Dünyanın nazar boncuğuydu...
Konya'nın Karapınar ilçesi sınırlarında bulunan ve 'dünyanın nazar boncuğu' olarak adlandırılan Meke Gölü yüzde 99 oranında kurudu. Yağışların az olması ve yeraltı sularının çekilmesiyle kuruyan krater gölde, tuz tabakaları oluştu. Gölün su bulunan az bir bölümü ise, kırmızı renge büründü
Konya Jeoloji Mühendisleri Odası Başkanı Doç. Dr. Fetullah Arık, Meke Gölü’nün volkanik bir göl olduğunu söyledi.

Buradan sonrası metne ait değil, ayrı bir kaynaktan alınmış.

@[simp] theorem State.setClk_cfg (x : Option Nat) : (s.setClk x).cfg = s.cfg := rfl
@[simp] theorem State.setClk_bal (x : Option Nat) : (s.setClk x).bal = s.bal := rfl
@[simp] theorem State.setClk_cnt (x : Option Nat) : (s.setClk x).cnt = s.cnt := rfl
@[simp] theorem State.setClk_last (x : Option Nat) : (s.setClk x).last = s.last := rfl
@[simp] theorem State.setClk_latch (x : Option Nat) : (s.setClk x).latch = s.latch := rfl
@[simp] theorem State.setClk_rxbuf (x : Option Nat) : (s.setClk x).rxbuf = s.rxbuf := rfl
@[simp] theorem State.setClk_slot (x : Option Nat) : (s.setClk x).slot = s.slot := rfl
@[simp] theorem State.setClk_txq (x : Option Nat) : (s.setClk x).txq = s.txq := rfl
@[simp] theorem State.setClk_txph (x : Option Nat) : (s.setClk x).txph = s.txph := rfl
@[simp] theorem State.setClk_dir (x : Option Nat) : (s.setClk x).dir = s.dir := rfl
@[simp] theorem State.setClk_status (x : Option Nat) : (s.setClk x).status = s.status := rfl
@[simp] theorem State.setClk_booted (x : Option Nat) : (s.setClk x).booted = s.booted := rfl
@[simp] theorem State.setClk_clk (x : Option Nat) : (s.setClk x).clk = x := rfl
@[simp] theorem State.setClk_agenda (x : Option Nat) : (s.setClk x).agenda = s.agenda := rfl
@[simp] theorem State.setClk_tick (x : Option Nat) : (s.setClk x).tick = s.tick := rfl
@[simp] theorem State.setClk_outputs (x : Option Nat) : (s.setClk x).outputs = s.outputs := rfl

@[simp] theorem State.setAgenda_cfg (a : List Event) (n : Nat) : (s.setAgenda a n).cfg = s.cfg := rfl
@[simp] theorem State.setAgenda_bal (a : List Event) (n : Nat) : (s.setAgenda a n).bal = s.bal := rfl
@[simp] theorem State.setAgenda_cnt (a : List Event) (n : Nat) : (s.setAgenda a n).cnt = s.cnt := rfl
@[simp] theorem State.setAgenda_last (a : List Event) (n : Nat) : (s.setAgenda a n).last = s.last := rfl
@[simp] theorem State.setAgenda_latch (a : List Event) (n : Nat) : (s.setAgenda a n).latch = s.latch := rfl
@[simp] theorem State.setAgenda_rxbuf (a : List Event) (n : Nat) : (s.setAgenda a n).rxbuf = s.rxbuf := rfl
@[simp] theorem State.setAgenda_slot (a : List Event) (n : Nat) : (s.setAgenda a n).slot = s.slot := rfl
@[simp] theorem State.setAgenda_txq (a : List Event) (n : Nat) : (s.setAgenda a n).txq = s.txq := rfl
@[simp] theorem State.setAgenda_txph (a : List Event) (n : Nat) : (s.setAgenda a n).txph = s.txph := rfl
@[simp] theorem State.setAgenda_dir (a : List Event) (n : Nat) : (s.setAgenda a n).dir = s.dir := rfl
@[simp] theorem State.setAgenda_status (a : List Event) (n : Nat) : (s.setAgenda a n).status = s.status := rfl
@[simp] theorem State.setAgenda_booted (a : List Event) (n : Nat) : (s.setAgenda a n).booted = s.booted := rfl
@[simp] theorem State.setAgenda_clk (a : List Event) (n : Nat) : (s.setAgenda a n).clk = s.clk := rfl
@[simp] theorem State.setAgenda_agenda (a : List Event) (n : Nat) : (s.setAgenda a n).agenda = a := rfl
@[simp] theorem State.setAgenda_tick (a : List Event) (n : Nat) : (s.setAgenda a n).tick = n := rfl
@[simp] theorem State.setAgenda_outputs (a : List Event) (n : Nat) : (s.setAgenda a n).outputs = s.outputs := rfl

@[simp] theorem State.output_cfg (o : List Output) : (s.output o).cfg = s.cfg := rfl
@[simp] theorem State.output_bal (o : List Output) : (s.output o).bal = s.bal := rfl
@[simp] theorem State.output_cnt (o : List Output) : (s.output o).cnt = s.cnt := rfl
@[simp] theorem State.output_last (o : List Output) : (s.output o).last = s.last := rfl
@[simp] theorem State.output_latch (o : List Output) : (s.output o).latch = s.latch := rfl
@[simp] theorem State.output_rxbuf (o : List Output) : (s.output o).rxbuf = s.rxbuf := rfl
@[simp] theorem State.output_slot (o : List Output) : (s.output o).slot = s.slot := rfl
@[simp] theorem State.output_txq (o : List Output) : (s.output o).txq = s.txq := rfl
@[simp] theorem State.output_txph (o : List Output) : (s.output o).txph = s.txph := rfl
@[simp] theorem State.output_dir (o : List Output) : (s.output o).dir = s.dir := rfl
@[simp] theorem State.output_status (o : List Output) : (s.output o).status = s.status := rfl
@[simp] theorem State.output_booted (o : List Output) : (s.output o).booted = s.booted := rfl
@[simp] theorem State.output_clk (o : List Output) : (s.output o).clk = s.clk := rfl
@[simp] theorem State.output_agenda (o : List Output) : (s.output o).agenda = s.agenda := rfl
@[simp] theorem State.output_tick (o : List Output) : (s.output o).tick = s.tick := rfl
@[simp] theorem State.output_outputs (o : List Output) : (s.output o).outputs = s.outputs ++ o := rfl

/-! The reset state, element by element. -/

variable (c : Config)

@[simp] theorem State.resetWith_cfg : (State.resetWith c).cfg = c := rfl
@[simp] theorem State.resetWith_bal : (State.resetWith c).bal = 0 := rfl
@[simp] theorem State.resetWith_cnt : (State.resetWith c).cnt = 0 := rfl
@[simp] theorem State.resetWith_last : (State.resetWith c).last = none := rfl
@[simp] theorem State.resetWith_latch : (State.resetWith c).latch = false := rfl
@[simp] theorem State.resetWith_rxbuf : (State.resetWith c).rxbuf = [] := rfl
@[simp] theorem State.resetWith_slot : (State.resetWith c).slot = none := rfl
@[simp] theorem State.resetWith_txq : (State.resetWith c).txq = [] := rfl
@[simp] theorem State.resetWith_txph : (State.resetWith c).txph = .idle := rfl
@[simp] theorem State.resetWith_dir : (State.resetWith c).dir = false := rfl
@[simp] theorem State.resetWith_status : (State.resetWith c).status = 0 := rfl
@[simp] theorem State.resetWith_booted : (State.resetWith c).booted = false := rfl
@[simp] theorem State.resetWith_clk : (State.resetWith c).clk = none := rfl
@[simp] theorem State.resetWith_agenda : (State.resetWith c).agenda = [] := rfl
@[simp] theorem State.resetWith_tick : (State.resetWith c).tick = 0 := rfl
@[simp] theorem State.resetWith_outputs : (State.resetWith c).outputs = [] := rfl

end Sys2Proof.Machine
end

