-- ==== Sys2Proof/Laws/Command.lean ====
section
/-! SUPPORT. What every command does at its end, said once: the response, the save request and the queued frame
(43_command_processor.md R180, R193), as `afterCommand` describes them. -/

namespace Sys2Proof.Machine

/-- A command that has written its wallet and raised its conditions, and now answers, leaves the state that
`afterCommand` describes, of the state it started from. -/
theorem respond_eq_afterCommand (status : ResponseStatus) (message : Bytes) (changed : Bool) (amt b c : Nat)
    (raised : List ErrorCondition) (s : State) :
    respond status message changed amt ((s.setWallet b c).output (raised.map Output.raised)) =
      afterCommand s ⟨status, b, c, message, changed, amt⟩ raised := by
  simp only [respond, queueResponse, afterCommand, makeResponse, State.output_bal, State.output_cnt,
    State.setWallet_bal, State.setWallet_cnt]
  cases encodeFrame (serialize ⟨status, b, c, message, changed, amt⟩) <;> cases changed <;>
    simp [State.setTx, State.output, State.setWallet, State.setStatus, flagBit, BitVec.twoPow]

/-- The same for a command that leaves its wallet and raises one condition. -/
theorem respond_raise_eq_afterCommand (status : ResponseStatus) (message : Bytes) (changed : Bool) (amt : Nat)
    (e : ErrorCondition) (s : State) :
    respond status message changed amt (raise e s) =
      afterCommand s ⟨status, s.bal, s.cnt, message, changed, amt⟩ [e] :=
  respond_eq_afterCommand status message changed amt s.bal s.cnt [e] s

/-- The same for a command that raises nothing. -/
theorem respond_setWallet_eq_afterCommand (status : ResponseStatus) (message : Bytes) (changed : Bool) (amt b c : Nat)
    (s : State) :
    respond status message changed amt (s.setWallet b c) = afterCommand s ⟨status, b, c, message, changed, amt⟩ [] := by
  rw [← respond_eq_afterCommand, List.map_nil, State.output_nil]

/-- The same for a query. -/
theorem respond_self_eq_afterCommand (status : ResponseStatus) (message : Bytes) (changed : Bool) (amt : Nat)
    (s : State) :
    respond status message changed amt s = afterCommand s ⟨status, s.bal, s.cnt, message, changed, amt⟩ [] :=
  respond_setWallet_eq_afterCommand status message changed amt s.bal s.cnt s

section Fields

variable (s : State) (r : Response) (raised : List ErrorCondition)

/-! The elements a command writes, and those it leaves. -/

@[simp] theorem afterCommand_bal : (afterCommand s r raised).bal = r.balance := by
  unfold afterCommand; cases encodeFrame (serialize r) <;> rfl

@[simp] theorem afterCommand_cnt : (afterCommand s r raised).cnt = r.pulseCount := by
  unfold afterCommand; cases encodeFrame (serialize r) <;> rfl

@[simp] theorem afterCommand_cfg : (afterCommand s r raised).cfg = s.cfg := by
  unfold afterCommand; cases encodeFrame (serialize r) <;> rfl

@[simp] theorem afterCommand_last : (afterCommand s r raised).last = s.last := by
  unfold afterCommand; cases encodeFrame (serialize r) <;> rfl

@[simp] theorem afterCommand_latch : (afterCommand s r raised).latch = s.latch := by
  unfold afterCommand; cases encodeFrame (serialize r) <;> rfl

@[simp] theorem afterCommand_rxbuf : (afterCommand s r raised).rxbuf = s.rxbuf := by
  unfold afterCommand; cases encodeFrame (serialize r) <;> rfl

@[simp] theorem afterCommand_slot : (afterCommand s r raised).slot = s.slot := by
  unfold afterCommand; cases encodeFrame (serialize r) <;> rfl

@[simp] theorem afterCommand_dir : (afterCommand s r raised).dir = s.dir := by
  unfold afterCommand; cases encodeFrame (serialize r) <;> rfl

@[simp] theorem afterCommand_booted : (afterCommand s r raised).booted = s.booted := by
  unfold afterCommand; cases encodeFrame (serialize r) <;> rfl

@[simp] theorem afterCommand_clk : (afterCommand s r raised).clk = s.clk := by
  unfold afterCommand; cases encodeFrame (serialize r) <;> rfl

@[simp] theorem afterCommand_agenda : (afterCommand s r raised).agenda = s.agenda := by
  unfold afterCommand; cases encodeFrame (serialize r) <;> rfl

@[simp] theorem afterCommand_tick : (afterCommand s r raised).tick = s.tick := by
  unfold afterCommand; cases encodeFrame (serialize r) <;> rfl

/-- The save request of a change, and no other, whether or not there is a frame. -/
@[simp] theorem afterCommand_saveRequests :
    saveRequests (afterCommand s r raised).outputs =
      saveRequests s.outputs ++ if r.changed then [(r.balance, r.pulseCount)] else [] := by
  unfold afterCommand
  cases encodeFrame (serialize r) <;> cases h : r.changed <;> simp [saveRequests]

/-- A command emits no byte itself. -/
@[simp] theorem afterCommand_emittedBytes :
    emittedBytes (afterCommand s r raised).outputs = emittedBytes s.outputs := by
  unfold afterCommand
  cases encodeFrame (serialize r) <;> cases h : r.changed <;> simp [emittedBytes]

/-- The transmitter and the flags after a command: a frame is queued and sending begins, or the flag is set and the
transmitter stays as it was. -/
theorem afterCommand_tx :
    (∃ f, encodeFrame (serialize r) = some f ∧ (afterCommand s r raised).txq = f ∧
      (afterCommand s r raised).txph = .send ∧ (afterCommand s r raised).status = s.status) ∨
    (encodeFrame (serialize r) = none ∧ (afterCommand s r raised).txq = s.txq ∧
      (afterCommand s r raised).txph = s.txph ∧ (afterCommand s r raised).status = s.status ||| 2) := by
  unfold afterCommand
  cases h : encodeFrame (serialize r) with
  | none => exact .inr ⟨rfl, rfl, rfl, rfl⟩
  | some f => exact .inl ⟨f, rfl, rfl, rfl, rfl⟩

end Fields

end Sys2Proof.Machine
end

Bu özelliğiyle de dünyanın nazar boncuğu olarak bilindiğini ve dünyada bu tür oluşumların yaygın olmadığını belirten Arık şöyle dedi:
"Ancak son yıllarda artan kuraklık ve yeraltı suyu tüketiminden Meke Gölü de nasibini aldı. Hemen yanıbaşımızda bulunan bu doğal güzellik yok olma noktasına geldi. Zaten birkaç yıldır can çekişiyordu ve şimdi bitme noktasına geldi. Yeraltı seviyesi bütün havzada düştüğü için artık Meke Gölü yeraltı sularından da beslenemiyor ve ancak mevsimsel yağışların birikimi ile su topluyor."
'BU GÜZELLİK TARİHE KARIŞACAK'
Meke Gölü’nün tuzlu bir göl olduğunu ve geçmiş dönemlerde tuz havzası olarak kullanıldığını belirten Arık sözlerini şöyle sürdürdü:
"Su azaldıkça ve buharlaştıkça tuz kristalleri oluşuyor. 1- 2 yıl sonra orada tamamen tuz kristallerinden oluşmuş bir bölge göreceğiz. Daha sonraki süreçte çöl rüzgarı ile tozlar orayı tamamen kapatınca da böyle bir güzellik tarihe karışmış olacak. Şu anki gidişat bunu gösteriyor."
Meke Gölü'nün eski hali
'KIRMIZILIK MİKROORGANİZMALARDAN'
Kuruyan Meke Gölü’ndeki su birikintisinde oluşan kırmızı renge de açıklık getiren Arık, şunları söyledi:
"Birçok tuzlu ve sodalı göllerde bu oluşumu görüyoruz. Bunlar bu tür göllerde oluşan bir takım mikroorganizmaların kalıntıları. Belirli gün ve dönemlerde yoğunlaşarak kırmızı rengi verirler. Su miktarı ciddi bir şekilde azaldığı için sanki göl de tamamen kırmızıya boyanmış gibi görünüyor."
'MEKE GÖLÜ KURURKEN KAN AĞLIYOR'
Meke Gölü’nde yaşanan kırmızı görüntüyü ’Meke Gölü kururken kan ağlıyor’ diye yorumlayan Arık şöyle konuştu:
"Meke şu anda orta Anadolu’daki göller ve sulak alanlar gibi kan ağlıyor. Geçen zaman zarfında birçok sulak alanımız kurudu. Bu sadece insanların yoğun kullanımından değil, devam eden kuraklıktan kaynaklanıyor. Yıllık yağış ortalaması bölgede metrekarede 320 milimetre seviyesinde iken son bir kaç yıldır 300 milimetrenin altına düştü. Dengenin sağlanması için yağışı periyodu beklememiz gerekiyor."